Henningham (2021) also navigates compounding issues of recognition and inclusion in relation to her Bi+ sexuality which she states sits ‘outside of the modern interpretation of sexuality which is understood as a monosexist binary between homosexuality and heterosexuality’ (p. 9). Consequentially, Bi+ people can be rejected from biphobic queer spaces and excluded from heterosexual groups, in some cases contributing to internalised biphobia (Chard et al., 2015; Li et al., 2013). Henningham (2021) admits to internalising a dual-wielding oppression which she says is difficult for her to escape: ‘I feel that I am not ‘gay enough’ for queer communities and feel too disconnected to be accepted into Indigenous Australian communities’ (p. 10). This leaves her roaming multiplex borderlands (such as Indigenous/White, heterosexual/ Queer), seeking acceptance and belonging but often feeling ‘unseen and alone with no scripts or visual markers to signal my peers’ (Henningham, 2021, p. 14). Despite finding some community connections through her work at University, Henningham (2021) says that her experiences of familial, community and Country disconnection, social exclusion and internalised biphobia (all of which result from colonialism) impact strongly on her SEWB as an Indigenous Queer woman. This is unsurprising given that the SEWB of Indigenous individuals, families and communities are shaped by intersecting connections to Country, culture, community, spirituality, body, mind, and emotions, and family and kinship (Gee et al., 2014; Spurway et al., 2020). When there is a disruption to one or more of these interrelated components, an entire person is affected (Calma et al., 2017).
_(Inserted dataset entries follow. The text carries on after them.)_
-- ==== Sys2Proof/Machine/Stream.lean ====
section
/-! DEFINITION. Command words: the layout tables of R214 and R218, and the decoding of a command's
32 words. -/
namespace Sys2Proof.Machine

/-- A field of a command: word, high bit, low bit. -/
abbrev Field := Nat × Nat × Nat

/-- The header's fields (R214): OPCODE, LCORE, SLOT, CREC, OFF, SLACK, GSLOT. -/
def headerFields : List Field :=
  [(0, 31, 24), (0, 23, 16), (0, 15, 8), (0, 7, 7), (1, 31, 0), (2, 31, 16), (2, 11, 0)]

/-- The body's fields by opcode (R216, R218), in the order of the command's record; none for a
reserved opcode. A 64-bit field is its low word, then its high word. -/
def bodyFields : Nat → Option (List Field)
  | 0x01 =>
    some [(3, 31, 24), (3, 23, 16), (3, 15, 8), (3, 7, 0), (4, 31, 31), (4, 30, 30), (4, 29,
     29), (4, 14, 8), (4, 6, 0), (5, 23, 0), (6, 31, 0), (7, 31, 0), (8, 31, 0), (9, 31, 0),
     (10, 31, 0), (11, 31, 0), (12, 31, 0), (13, 31, 0), (14, 31, 0), (15, 31, 0), (16, 31,
     0)]
  | 0x02 =>
    some [(3, 31, 24), (3, 23, 16), (3, 15, 8), (3, 7, 0), (4, 31, 31), (4, 30, 30), (4, 29,
     29), (4, 14, 8), (4, 6, 0), (6, 31, 0), (7, 31, 0), (8, 31, 0), (9, 31, 0), (10, 31,
     0), (15, 31, 0), (16, 31, 0)]
  | 0x03 =>
    some [(3, 31, 24), (3, 23, 16), (3, 15, 8), (4, 31, 31), (4, 30, 30), (4, 29, 29), (4,
     22, 16), (4, 14, 8), (4, 6, 0), (5, 23, 0), (6, 31, 0), (7, 31, 0), (8, 31, 0), (9, 31,
     0), (10, 31, 0), (11, 31, 0), (12, 31, 0), (13, 31, 0), (14, 31, 0), (15, 31, 0), (16,
     15, 0), (17, 23, 16), (17, 15, 8), (17, 7, 0)]
  | 0x10 =>
    some [(3, 31, 0), (4, 31, 16), (4, 15, 0), (5, 31, 0), (6, 31, 0), (7, 31, 0), (8, 31,
     30), (9, 31, 0), (10, 31, 0), (11, 31, 0), (12, 31, 0), (13, 31, 24), (13, 23, 16),
     (13, 15, 14), (14, 31, 0), (15, 31, 0), (16, 31, 24), (16, 23, 16), (16, 15, 14), (17,
     31, 0), (18, 31, 0), (19, 31, 24), (19, 23, 16), (19, 15, 14), (20, 31, 0), (21, 31,
     0), (22, 31, 24), (22, 23, 16), (22, 15, 14), (23, 31, 0), (24, 31, 24), (24, 23, 23),
     (24, 22, 22), (25, 31, 0), (26, 31, 24), (26, 23, 23), (26, 22, 22)]
  | 0x11 =>
    some [(3, 31, 0), (4, 31, 16), (4, 15, 0), (5, 31, 0), (6, 31, 0), (7, 31, 24), (7, 23,
     16), (7, 15, 15), (7, 14, 14), (7, 13, 12), (7, 11, 11), (7, 10, 9), (7, 8, 8), (7, 7,
     4), (8, 31, 0), (9, 31, 0), (10, 31, 0), (11, 31, 0), (12, 31, 0)]
  | 0x12 =>
    some [(3, 31, 0), (4, 31, 16), (4, 15, 0), (5, 31, 0), (6, 31, 0), (7, 31, 24), (7, 23,
     16), (7, 15, 15), (7, 14, 14), (7, 13, 12), (7, 11, 11), (7, 7, 4), (8, 31, 0), (9, 31,
     0), (10, 31, 0)]
  | 0x18 =>
    some [(3, 31, 0), (4, 31, 0), (5, 31, 16), (5, 15, 0), (6, 31, 0), (7, 31, 24), (7, 23,
     16), (7, 15, 12), (7, 11, 8), (7, 7, 7)]
  | 0x20 =>
    some [(3, 31, 29), (3, 28, 26), (3, 25, 23), (3, 22, 21), (3, 20, 20), (4, 31, 0), (5,
     31, 0), (6, 31, 16), (6, 15, 15), (6, 7, 0), (7, 31, 0), (8, 31, 0), (9, 31, 16), (9,
     15, 15), (9, 7, 0), (10, 31, 0), (11, 31, 0), (12, 31, 16), (13, 31, 0), (14, 31, 16),
     (14, 8, 0), (15, 31, 0)]
  | 0x21 =>
    some [(3, 31, 0), (4, 31, 0), (5, 31, 0), (6, 31, 16), (6, 15, 0), (7, 31, 0), (8, 31,
     0), (9, 31, 0), (10, 31, 0), (11, 31, 0), (12, 31, 16), (12, 8, 0)]
  | 0x22 =>
    some [(3, 31, 29), (3, 28, 28), (4, 31, 0), (5, 31, 0), (6, 31, 16), (6, 15, 15), (6, 7,
     0), (7, 31, 0), (8, 31, 16), (9, 31, 0), (10, 31, 0), (11, 31, 16), (11, 8, 0)]
  | 0x23 =>
    some [(3, 31, 28), (3, 23, 16), (3, 15, 0), (4, 31, 0), (5, 31, 0), (6, 31, 29), (6, 28,
     26), (7, 31, 0), (8, 31, 0), (9, 31, 0), (10, 31, 16), (10, 8, 0)]
  | 0x30 =>
    some [(3, 5, 0), (4, 31, 0)]
  | 0x31 =>
    some [(3, 31, 28), (3, 5, 0), (4, 31, 0), (5, 31, 0), (6, 31, 0), (7, 31, 16)]
  | 0x32 =>
    some [(3, 31, 28), (3, 2, 0), (4, 31, 0)]
  | 0x33 =>
    some []
  | 0x34 =>
    some [(3, 15, 0), (4, 31, 0), (5, 7, 0)]
  | 0x35 =>
    some []
  | 0x36 =>
    some [(3, 31, 0), (4, 3, 0)]
  | 0x37 =>
    some [(3, 0, 0)]
  | 0x38 =>
    some [(3, 0, 0)]
  | 0x3F =>
    some [(3, 0, 0)]
  | _ => none
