/-- A run of bytes as its first and last 64-byte line. -/
def linesOf (r : Nat × Nat) : Nat × Nat := (r.1 / 64, (r.1 + r.2 - 1) / 64)

/-- Bytes a command moves on one side. -/
def Side.bytes (x : Side) : Nat := x.rows * x.len

/-- The 64-byte lines that a side moves, in order (R191). -/
def Side.lines (x : Side) : List Nat :=
  (List.range x.rows).flatMap (fun r =>
    let a := x.addr + r * x.pitch
    (List.range (ceilDiv (a % 64 + x.len) 64)).map (fun i => a / 64 + i))

/-- A side's footprint. -/
def State.sideFoot (s : State) (own : Nat) (x : Side) : Foot :=
  let k := if x.sp = 2 then aKind x.addr else .phys
  let a := if x.sp = 2 then aOff x.addr else x.addr
  let hull := if x.span = 0 then [] else if x.sp = 2 then s.resolveRun k a x.span else [(a, x.span)]
  ⟨s.spaceLoc own x.sp x.ext, hull.map linesOf, (s.sideRuns x).map linesOf⟩

/-! ### The load manifest (R301) -/

/-- First byte of the manifest page. -/
def State.man (s : State) : Nat := s.cfg 0x0505 * pageSize

/-- A number in HBM. -/
def State.hnum (s : State) (a n : Nat) : Nat := leOf (s.hbm.read a n)

/-- First byte of a manifest entry. -/
def State.ment (s : State) (e : Nat) : Nat := s.man + 64 + 32 * e

/-- NSHARD. -/
def State.nShard (s : State) : Nat := s.hnum (s.man + 8) 4

/-- The entries that the manifest page holds: NSHARD of them, at most 65,534 (R301). -/
def State.nEntries (s : State) : Nat := min 65534 s.nShard

/-- The first entry that matches a shard's offset and length (R304). -/
def State.findShard (s : State) (off len : Nat) : Option Nat :=
  (List.range s.nEntries).find? (fun e => s.hnum (s.ment e) 8 == off && s.hnum (s.ment e + 8) 8 == len)

/-- What a shard MOVE writes of the manifest page: where it opens the load the header and every entry, else the
header and its own entry (R303, R304). -/
def State.manFoot (s : State) (c : MoveCmd) : List Foot :=
  if !c.shard then []
  else
    let runs := if s.cast.loadOpen then
        linesOf (s.man, 64) :: ((s.findShard (aOff c.daddr.toNat) (c.rows * c.rowbytes.toNat)).map (fun e => linesOf (s.ment e, 32))).toList
      else [linesOf (s.man, 64 + 32 * s.nEntries)]
    [⟨.hbm, runs, runs⟩]

/-- What a command reads and writes (R193), for its own core `own`. The decide block is DECIDE's
read. -/
def State.feet (s : State) (idx own : Nat) (cmd : Cmd) : List Foot × List Foot :=
  match cmd with
  | .decide c =>
    ([⟨.core (s.logical c.fcore.toNat), [linesOf (c.faddr.toNat, 8)], [linesOf (c.faddr.toNat, 8)]⟩], [])
  | .move _ | .gath _ | .dig _ | .coll _ =>
    let xs := s.sides cmd
    let man := match cmd with | .move c => s.manFoot c | _ => []
    ((xs.filter (fun x => !x.wr)).map (s.sideFoot own), (xs.filter (fun x => x.wr)).map (s.sideFoot own) ++ man)
  | _ =>
    let os := (computeOps (s.reader idx own) cmd).filter (fun o => o.size ≠ 0)
    let ft := fun (o : Opnd) =>
      (⟨.core own, [linesOf (o.addr, o.size)], [linesOf (o.addr, o.size)]⟩ : Foot)
    let rw := os.filter (fun o => o.wr && o.f == wordF 9)
    ((os.filter (fun o => !o.wr)).map ft ++ rw.map ft, (os.filter (fun o => o.wr)).map ft)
Walters et al (2006) analyse the narratives of five American Indian Two-Spirit women, revealing how their identities are strengthened by a sense of interconnectedness with others. Walters et al (2006) assert that the increasing acceptance of Two-Spirit identity among Indigenous peoples in the United States and Canada has facilitated national and international gatherings through which attendees have developed an ‘intensely loyal bond’ (Curve staff, 2020, n.p.). These gatherings serve to mobilise community and foster a safe space to explore and develop an empowered intersectional identity (Walters et al., 2006). Participants Maxine and Winona share how they have been forced to split their identities in the past to find belonging, kinship and/or protect themselves (i.e., due to racism in lesbian communities and queerphobia/ rejection from Native communities). Identity splitting is a process that can heighten feelings of estrangement in both Native and Two-Spirit communities (Walters, 1996). For Maxine and Winona, Two-Spirit gatherings enable a space for them to embody the plurality of their identities. Maxine says, 'In general, the two-spirit gatherings every year are really helpful to me because it feels like that’s the only time in the year, I get to be my whole self in one place … to me it’s healing. (as cited Walters et al., 2006, p. 134). Winona corroborates Maxine’s comments:

'I don’t feel like I have to divide myself up so much anymore because I went to a lot of [two-spirit] gatherings in the early years

… so I have a lot of two-spirit friends … it was a space where you could be normal, a week out of the year’ (as cited in Walters et al., 2006, p. 134).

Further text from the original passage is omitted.